• _ENTRIES PROVIDED_:
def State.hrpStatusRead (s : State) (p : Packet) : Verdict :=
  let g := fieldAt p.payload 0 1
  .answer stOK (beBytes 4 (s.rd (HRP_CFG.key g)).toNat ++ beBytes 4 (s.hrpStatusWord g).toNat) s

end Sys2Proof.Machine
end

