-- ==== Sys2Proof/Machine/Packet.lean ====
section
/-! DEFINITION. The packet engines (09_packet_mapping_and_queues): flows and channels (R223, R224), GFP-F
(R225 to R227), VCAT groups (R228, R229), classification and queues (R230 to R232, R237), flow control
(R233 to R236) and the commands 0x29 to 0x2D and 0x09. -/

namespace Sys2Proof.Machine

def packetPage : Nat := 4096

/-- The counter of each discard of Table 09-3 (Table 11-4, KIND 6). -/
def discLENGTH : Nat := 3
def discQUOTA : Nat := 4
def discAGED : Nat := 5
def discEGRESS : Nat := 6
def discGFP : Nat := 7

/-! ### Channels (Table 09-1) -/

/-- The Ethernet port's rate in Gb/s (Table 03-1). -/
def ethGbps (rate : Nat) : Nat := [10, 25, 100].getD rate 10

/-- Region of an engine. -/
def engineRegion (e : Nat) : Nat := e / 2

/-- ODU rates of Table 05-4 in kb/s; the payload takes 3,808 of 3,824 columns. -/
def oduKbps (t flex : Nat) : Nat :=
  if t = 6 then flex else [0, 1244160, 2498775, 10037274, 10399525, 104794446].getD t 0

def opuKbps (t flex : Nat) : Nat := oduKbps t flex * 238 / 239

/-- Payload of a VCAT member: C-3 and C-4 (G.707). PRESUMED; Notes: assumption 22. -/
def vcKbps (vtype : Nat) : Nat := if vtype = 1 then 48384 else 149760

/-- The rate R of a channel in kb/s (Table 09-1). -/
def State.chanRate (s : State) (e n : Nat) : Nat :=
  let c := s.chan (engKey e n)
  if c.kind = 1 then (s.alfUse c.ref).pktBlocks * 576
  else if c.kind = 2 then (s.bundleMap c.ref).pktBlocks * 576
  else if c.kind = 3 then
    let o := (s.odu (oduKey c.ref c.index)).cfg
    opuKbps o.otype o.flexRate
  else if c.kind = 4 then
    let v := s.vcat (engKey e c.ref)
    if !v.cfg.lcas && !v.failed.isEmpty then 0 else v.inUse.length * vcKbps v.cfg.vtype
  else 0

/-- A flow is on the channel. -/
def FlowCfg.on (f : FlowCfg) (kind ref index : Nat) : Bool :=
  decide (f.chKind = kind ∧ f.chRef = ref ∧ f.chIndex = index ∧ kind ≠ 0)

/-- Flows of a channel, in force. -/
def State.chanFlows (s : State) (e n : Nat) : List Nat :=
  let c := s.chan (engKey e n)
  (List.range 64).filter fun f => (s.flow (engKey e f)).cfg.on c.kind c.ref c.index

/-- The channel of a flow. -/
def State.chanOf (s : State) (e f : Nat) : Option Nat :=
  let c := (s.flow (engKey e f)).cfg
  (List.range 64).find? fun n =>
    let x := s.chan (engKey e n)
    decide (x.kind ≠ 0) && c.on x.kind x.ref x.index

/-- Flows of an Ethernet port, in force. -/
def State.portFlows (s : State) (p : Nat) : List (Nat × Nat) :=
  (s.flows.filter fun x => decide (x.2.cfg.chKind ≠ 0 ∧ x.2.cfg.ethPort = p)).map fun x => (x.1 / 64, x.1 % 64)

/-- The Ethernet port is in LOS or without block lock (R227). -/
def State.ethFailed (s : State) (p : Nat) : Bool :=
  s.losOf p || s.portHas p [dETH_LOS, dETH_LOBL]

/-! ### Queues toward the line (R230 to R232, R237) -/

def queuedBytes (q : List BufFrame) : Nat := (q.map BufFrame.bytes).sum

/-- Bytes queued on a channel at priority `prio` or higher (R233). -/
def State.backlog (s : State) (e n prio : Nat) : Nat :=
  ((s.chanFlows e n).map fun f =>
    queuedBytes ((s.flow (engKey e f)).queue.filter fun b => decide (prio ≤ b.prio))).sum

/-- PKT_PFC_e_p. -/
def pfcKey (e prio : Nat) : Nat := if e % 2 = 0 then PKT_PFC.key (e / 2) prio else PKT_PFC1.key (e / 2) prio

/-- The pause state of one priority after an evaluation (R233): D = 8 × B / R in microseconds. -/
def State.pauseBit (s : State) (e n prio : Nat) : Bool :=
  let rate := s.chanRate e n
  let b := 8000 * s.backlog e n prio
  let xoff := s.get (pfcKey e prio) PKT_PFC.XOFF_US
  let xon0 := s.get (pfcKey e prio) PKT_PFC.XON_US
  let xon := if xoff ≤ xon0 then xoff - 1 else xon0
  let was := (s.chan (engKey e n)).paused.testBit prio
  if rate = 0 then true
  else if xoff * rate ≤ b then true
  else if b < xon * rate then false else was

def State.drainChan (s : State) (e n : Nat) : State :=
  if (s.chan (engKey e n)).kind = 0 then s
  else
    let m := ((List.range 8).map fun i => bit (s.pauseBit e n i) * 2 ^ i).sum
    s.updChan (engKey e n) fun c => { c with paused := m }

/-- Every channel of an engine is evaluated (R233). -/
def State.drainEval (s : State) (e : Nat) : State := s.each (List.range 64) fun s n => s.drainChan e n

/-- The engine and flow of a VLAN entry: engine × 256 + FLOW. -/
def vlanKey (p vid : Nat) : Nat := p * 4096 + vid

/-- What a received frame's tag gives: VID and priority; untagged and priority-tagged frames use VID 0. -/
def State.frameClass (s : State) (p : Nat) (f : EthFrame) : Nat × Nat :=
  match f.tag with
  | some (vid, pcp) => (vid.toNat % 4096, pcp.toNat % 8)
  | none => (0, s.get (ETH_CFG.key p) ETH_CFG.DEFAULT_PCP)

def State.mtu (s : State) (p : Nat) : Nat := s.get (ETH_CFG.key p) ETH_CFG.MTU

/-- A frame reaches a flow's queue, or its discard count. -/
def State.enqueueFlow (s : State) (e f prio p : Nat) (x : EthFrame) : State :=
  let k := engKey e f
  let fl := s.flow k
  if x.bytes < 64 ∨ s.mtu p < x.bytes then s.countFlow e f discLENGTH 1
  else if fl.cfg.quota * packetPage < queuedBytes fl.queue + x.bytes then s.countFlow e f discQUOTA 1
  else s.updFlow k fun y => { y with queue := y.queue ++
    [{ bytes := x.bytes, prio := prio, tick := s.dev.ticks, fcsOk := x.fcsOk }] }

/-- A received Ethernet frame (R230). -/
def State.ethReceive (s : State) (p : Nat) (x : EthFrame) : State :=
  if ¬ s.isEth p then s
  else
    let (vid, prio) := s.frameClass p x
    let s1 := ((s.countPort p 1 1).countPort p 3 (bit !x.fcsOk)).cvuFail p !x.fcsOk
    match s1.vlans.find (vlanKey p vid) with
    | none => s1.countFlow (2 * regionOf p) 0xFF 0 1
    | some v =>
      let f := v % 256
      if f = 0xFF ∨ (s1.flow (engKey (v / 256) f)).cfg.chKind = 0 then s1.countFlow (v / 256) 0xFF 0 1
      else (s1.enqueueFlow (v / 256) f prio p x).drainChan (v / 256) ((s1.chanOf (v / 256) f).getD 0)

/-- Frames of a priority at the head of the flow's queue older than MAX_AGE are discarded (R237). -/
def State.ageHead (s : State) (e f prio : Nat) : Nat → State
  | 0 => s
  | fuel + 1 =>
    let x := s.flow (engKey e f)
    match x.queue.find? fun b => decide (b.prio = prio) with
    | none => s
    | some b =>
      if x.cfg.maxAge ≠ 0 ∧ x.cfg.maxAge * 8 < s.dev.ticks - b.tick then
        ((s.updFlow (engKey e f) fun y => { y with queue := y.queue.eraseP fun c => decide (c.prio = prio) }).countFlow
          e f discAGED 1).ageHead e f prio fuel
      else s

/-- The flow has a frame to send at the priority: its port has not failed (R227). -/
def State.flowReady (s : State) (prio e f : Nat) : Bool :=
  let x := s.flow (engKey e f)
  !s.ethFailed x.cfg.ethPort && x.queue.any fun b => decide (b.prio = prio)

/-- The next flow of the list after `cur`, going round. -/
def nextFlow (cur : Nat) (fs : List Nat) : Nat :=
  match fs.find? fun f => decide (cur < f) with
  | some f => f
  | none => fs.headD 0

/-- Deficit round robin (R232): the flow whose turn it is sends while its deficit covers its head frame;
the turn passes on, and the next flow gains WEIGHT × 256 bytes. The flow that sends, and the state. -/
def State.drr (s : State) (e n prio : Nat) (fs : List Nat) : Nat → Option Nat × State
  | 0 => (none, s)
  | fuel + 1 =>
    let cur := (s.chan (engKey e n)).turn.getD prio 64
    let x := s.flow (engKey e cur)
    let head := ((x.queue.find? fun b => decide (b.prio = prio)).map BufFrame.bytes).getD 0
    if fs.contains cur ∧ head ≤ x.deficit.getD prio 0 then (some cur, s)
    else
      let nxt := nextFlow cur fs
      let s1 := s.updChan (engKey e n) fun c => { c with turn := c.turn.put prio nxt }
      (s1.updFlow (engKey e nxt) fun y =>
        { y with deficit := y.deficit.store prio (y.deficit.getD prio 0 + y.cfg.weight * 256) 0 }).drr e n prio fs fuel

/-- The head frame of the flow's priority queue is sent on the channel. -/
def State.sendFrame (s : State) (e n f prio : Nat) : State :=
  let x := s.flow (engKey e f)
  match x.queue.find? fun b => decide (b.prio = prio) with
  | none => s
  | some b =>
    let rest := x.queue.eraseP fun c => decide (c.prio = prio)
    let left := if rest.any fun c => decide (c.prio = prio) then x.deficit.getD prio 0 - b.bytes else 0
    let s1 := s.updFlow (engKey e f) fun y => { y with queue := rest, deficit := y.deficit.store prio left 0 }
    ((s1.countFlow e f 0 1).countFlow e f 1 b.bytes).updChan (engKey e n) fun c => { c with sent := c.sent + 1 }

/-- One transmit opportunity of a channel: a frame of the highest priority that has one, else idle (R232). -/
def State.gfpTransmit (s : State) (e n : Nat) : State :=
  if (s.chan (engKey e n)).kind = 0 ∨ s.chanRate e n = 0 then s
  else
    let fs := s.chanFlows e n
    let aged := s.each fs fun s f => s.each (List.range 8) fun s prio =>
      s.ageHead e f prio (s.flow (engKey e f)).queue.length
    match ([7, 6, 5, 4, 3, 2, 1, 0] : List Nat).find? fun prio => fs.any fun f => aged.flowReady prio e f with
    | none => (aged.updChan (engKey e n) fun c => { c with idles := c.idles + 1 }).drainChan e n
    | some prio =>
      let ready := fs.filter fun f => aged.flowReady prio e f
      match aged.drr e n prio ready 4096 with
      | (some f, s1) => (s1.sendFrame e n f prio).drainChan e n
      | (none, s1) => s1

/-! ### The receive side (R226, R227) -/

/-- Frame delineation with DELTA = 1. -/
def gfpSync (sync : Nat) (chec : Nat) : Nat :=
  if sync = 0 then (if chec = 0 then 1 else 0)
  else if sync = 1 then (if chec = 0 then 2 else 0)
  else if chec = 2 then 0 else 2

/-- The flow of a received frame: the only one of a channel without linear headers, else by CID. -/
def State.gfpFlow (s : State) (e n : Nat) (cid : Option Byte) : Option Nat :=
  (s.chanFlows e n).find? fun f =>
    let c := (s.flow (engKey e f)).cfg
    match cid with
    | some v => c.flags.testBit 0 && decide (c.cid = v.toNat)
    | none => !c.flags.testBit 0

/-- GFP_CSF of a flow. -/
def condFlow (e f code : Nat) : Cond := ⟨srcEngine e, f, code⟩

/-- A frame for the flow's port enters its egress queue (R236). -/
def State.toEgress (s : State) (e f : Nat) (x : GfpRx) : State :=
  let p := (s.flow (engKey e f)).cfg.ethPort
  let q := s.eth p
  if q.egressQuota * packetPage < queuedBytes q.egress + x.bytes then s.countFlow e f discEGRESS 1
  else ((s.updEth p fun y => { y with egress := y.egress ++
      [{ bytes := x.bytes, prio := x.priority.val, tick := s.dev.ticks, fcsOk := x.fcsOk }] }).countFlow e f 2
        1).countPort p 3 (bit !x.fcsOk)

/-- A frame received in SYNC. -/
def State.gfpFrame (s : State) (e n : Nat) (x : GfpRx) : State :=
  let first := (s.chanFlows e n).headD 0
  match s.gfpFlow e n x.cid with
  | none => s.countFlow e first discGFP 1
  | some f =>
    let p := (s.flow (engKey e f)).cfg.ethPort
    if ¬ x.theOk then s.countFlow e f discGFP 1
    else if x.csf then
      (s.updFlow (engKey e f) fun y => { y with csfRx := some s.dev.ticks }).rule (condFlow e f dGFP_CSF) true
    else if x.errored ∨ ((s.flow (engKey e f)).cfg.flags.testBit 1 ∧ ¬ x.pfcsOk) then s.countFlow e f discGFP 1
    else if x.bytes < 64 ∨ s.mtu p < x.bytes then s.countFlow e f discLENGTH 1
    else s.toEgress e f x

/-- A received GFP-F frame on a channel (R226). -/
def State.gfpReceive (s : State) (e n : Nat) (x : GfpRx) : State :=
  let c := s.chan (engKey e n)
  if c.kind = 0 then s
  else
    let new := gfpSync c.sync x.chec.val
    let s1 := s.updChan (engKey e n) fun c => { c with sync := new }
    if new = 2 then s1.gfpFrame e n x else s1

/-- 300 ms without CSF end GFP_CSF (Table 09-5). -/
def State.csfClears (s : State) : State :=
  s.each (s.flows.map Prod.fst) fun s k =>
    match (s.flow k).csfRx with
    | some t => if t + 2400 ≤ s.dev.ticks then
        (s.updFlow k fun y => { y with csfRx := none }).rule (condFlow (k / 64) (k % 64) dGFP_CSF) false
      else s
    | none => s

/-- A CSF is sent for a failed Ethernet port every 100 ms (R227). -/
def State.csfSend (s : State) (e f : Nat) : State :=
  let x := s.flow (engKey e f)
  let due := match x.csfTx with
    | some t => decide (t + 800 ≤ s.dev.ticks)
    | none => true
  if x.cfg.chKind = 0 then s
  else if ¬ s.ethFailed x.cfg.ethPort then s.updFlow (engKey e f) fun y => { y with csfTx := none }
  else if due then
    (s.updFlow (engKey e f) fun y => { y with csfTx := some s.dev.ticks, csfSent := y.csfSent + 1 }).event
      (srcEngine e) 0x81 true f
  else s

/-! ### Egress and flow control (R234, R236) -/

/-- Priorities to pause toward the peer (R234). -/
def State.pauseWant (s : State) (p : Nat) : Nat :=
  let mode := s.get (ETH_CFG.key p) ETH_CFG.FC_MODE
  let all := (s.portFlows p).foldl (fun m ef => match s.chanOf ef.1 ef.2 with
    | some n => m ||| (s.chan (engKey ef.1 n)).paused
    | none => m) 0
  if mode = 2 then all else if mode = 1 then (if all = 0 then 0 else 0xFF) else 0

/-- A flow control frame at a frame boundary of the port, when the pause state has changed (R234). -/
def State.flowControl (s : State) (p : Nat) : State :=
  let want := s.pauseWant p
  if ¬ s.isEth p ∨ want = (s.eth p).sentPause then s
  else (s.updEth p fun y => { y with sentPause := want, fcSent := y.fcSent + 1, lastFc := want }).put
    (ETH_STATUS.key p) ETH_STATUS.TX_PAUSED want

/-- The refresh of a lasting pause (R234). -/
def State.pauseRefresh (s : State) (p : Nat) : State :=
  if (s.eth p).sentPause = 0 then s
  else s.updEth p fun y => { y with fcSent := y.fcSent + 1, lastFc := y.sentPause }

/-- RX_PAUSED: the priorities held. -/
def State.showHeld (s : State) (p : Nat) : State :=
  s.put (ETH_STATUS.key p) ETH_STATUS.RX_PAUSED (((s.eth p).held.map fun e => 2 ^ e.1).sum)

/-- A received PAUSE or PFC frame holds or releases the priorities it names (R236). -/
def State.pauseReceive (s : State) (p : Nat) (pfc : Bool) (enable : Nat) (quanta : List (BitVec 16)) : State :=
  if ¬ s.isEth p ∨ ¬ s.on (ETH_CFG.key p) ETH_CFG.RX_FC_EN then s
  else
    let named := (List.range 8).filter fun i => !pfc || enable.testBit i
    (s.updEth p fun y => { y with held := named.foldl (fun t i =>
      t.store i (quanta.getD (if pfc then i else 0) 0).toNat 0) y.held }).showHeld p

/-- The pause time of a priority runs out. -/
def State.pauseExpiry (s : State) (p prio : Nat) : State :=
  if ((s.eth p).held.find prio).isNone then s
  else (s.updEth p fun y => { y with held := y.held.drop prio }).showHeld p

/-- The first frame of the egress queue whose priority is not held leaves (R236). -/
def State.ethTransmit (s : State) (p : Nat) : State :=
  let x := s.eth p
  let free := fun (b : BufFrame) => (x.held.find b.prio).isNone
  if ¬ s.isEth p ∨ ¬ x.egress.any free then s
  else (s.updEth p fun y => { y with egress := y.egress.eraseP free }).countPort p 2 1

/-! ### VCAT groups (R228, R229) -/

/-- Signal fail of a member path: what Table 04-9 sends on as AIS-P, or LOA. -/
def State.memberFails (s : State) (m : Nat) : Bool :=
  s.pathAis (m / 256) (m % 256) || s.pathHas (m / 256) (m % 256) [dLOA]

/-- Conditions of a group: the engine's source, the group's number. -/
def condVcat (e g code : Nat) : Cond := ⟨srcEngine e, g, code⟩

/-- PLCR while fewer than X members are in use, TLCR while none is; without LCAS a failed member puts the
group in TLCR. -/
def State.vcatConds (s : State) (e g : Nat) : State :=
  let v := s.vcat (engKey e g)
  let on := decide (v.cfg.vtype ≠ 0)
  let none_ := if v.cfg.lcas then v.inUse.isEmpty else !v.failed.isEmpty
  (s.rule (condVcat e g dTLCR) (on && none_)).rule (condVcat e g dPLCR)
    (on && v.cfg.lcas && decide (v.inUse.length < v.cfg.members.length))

• _EXERCISE DIRECTIONS_: Within the data above, the lines from the one with "(s.flows.filter fun x" to the one with "let b := 8000 * s.backlog e n prio" must be repeated exactly; no other line belongs in the answer.

• _RESULT OF THIS TASK_:
  (s.flows.filter fun x => decide (x.2.cfg.chKind ≠ 0 ∧ x.2.cfg.ethPort = p)).map fun x => (x.1 / 64, x.1 % 64)

/-- The Ethernet port is in LOS or without block lock (R227). -/
def State.ethFailed (s : State) (p : Nat) : Bool :=
  s.losOf p || s.portHas p [dETH_LOS, dETH_LOBL]

/-! ### Queues toward the line (R230 to R232, R237) -/

def queuedBytes (q : List BufFrame) : Nat := (q.map BufFrame.bytes).sum

/-- Bytes queued on a channel at priority `prio` or higher (R233). -/
def State.backlog (s : State) (e n prio : Nat) : Nat :=
  ((s.chanFlows e n).map fun f =>
    queuedBytes ((s.flow (engKey e f)).queue.filter fun b => decide (prio ≤ b.prio))).sum

/-- PKT_PFC_e_p. -/
def pfcKey (e prio : Nat) : Nat := if e % 2 = 0 then PKT_PFC.key (e / 2) prio else PKT_PFC1.key (e / 2) prio

/-- The pause state of one priority after an evaluation (R233): D = 8 × B / R in microseconds. -/
def State.pauseBit (s : State) (e n prio : Nat) : Bool :=
  let rate := s.chanRate e n
  let b := 8000 * s.backlog e n prio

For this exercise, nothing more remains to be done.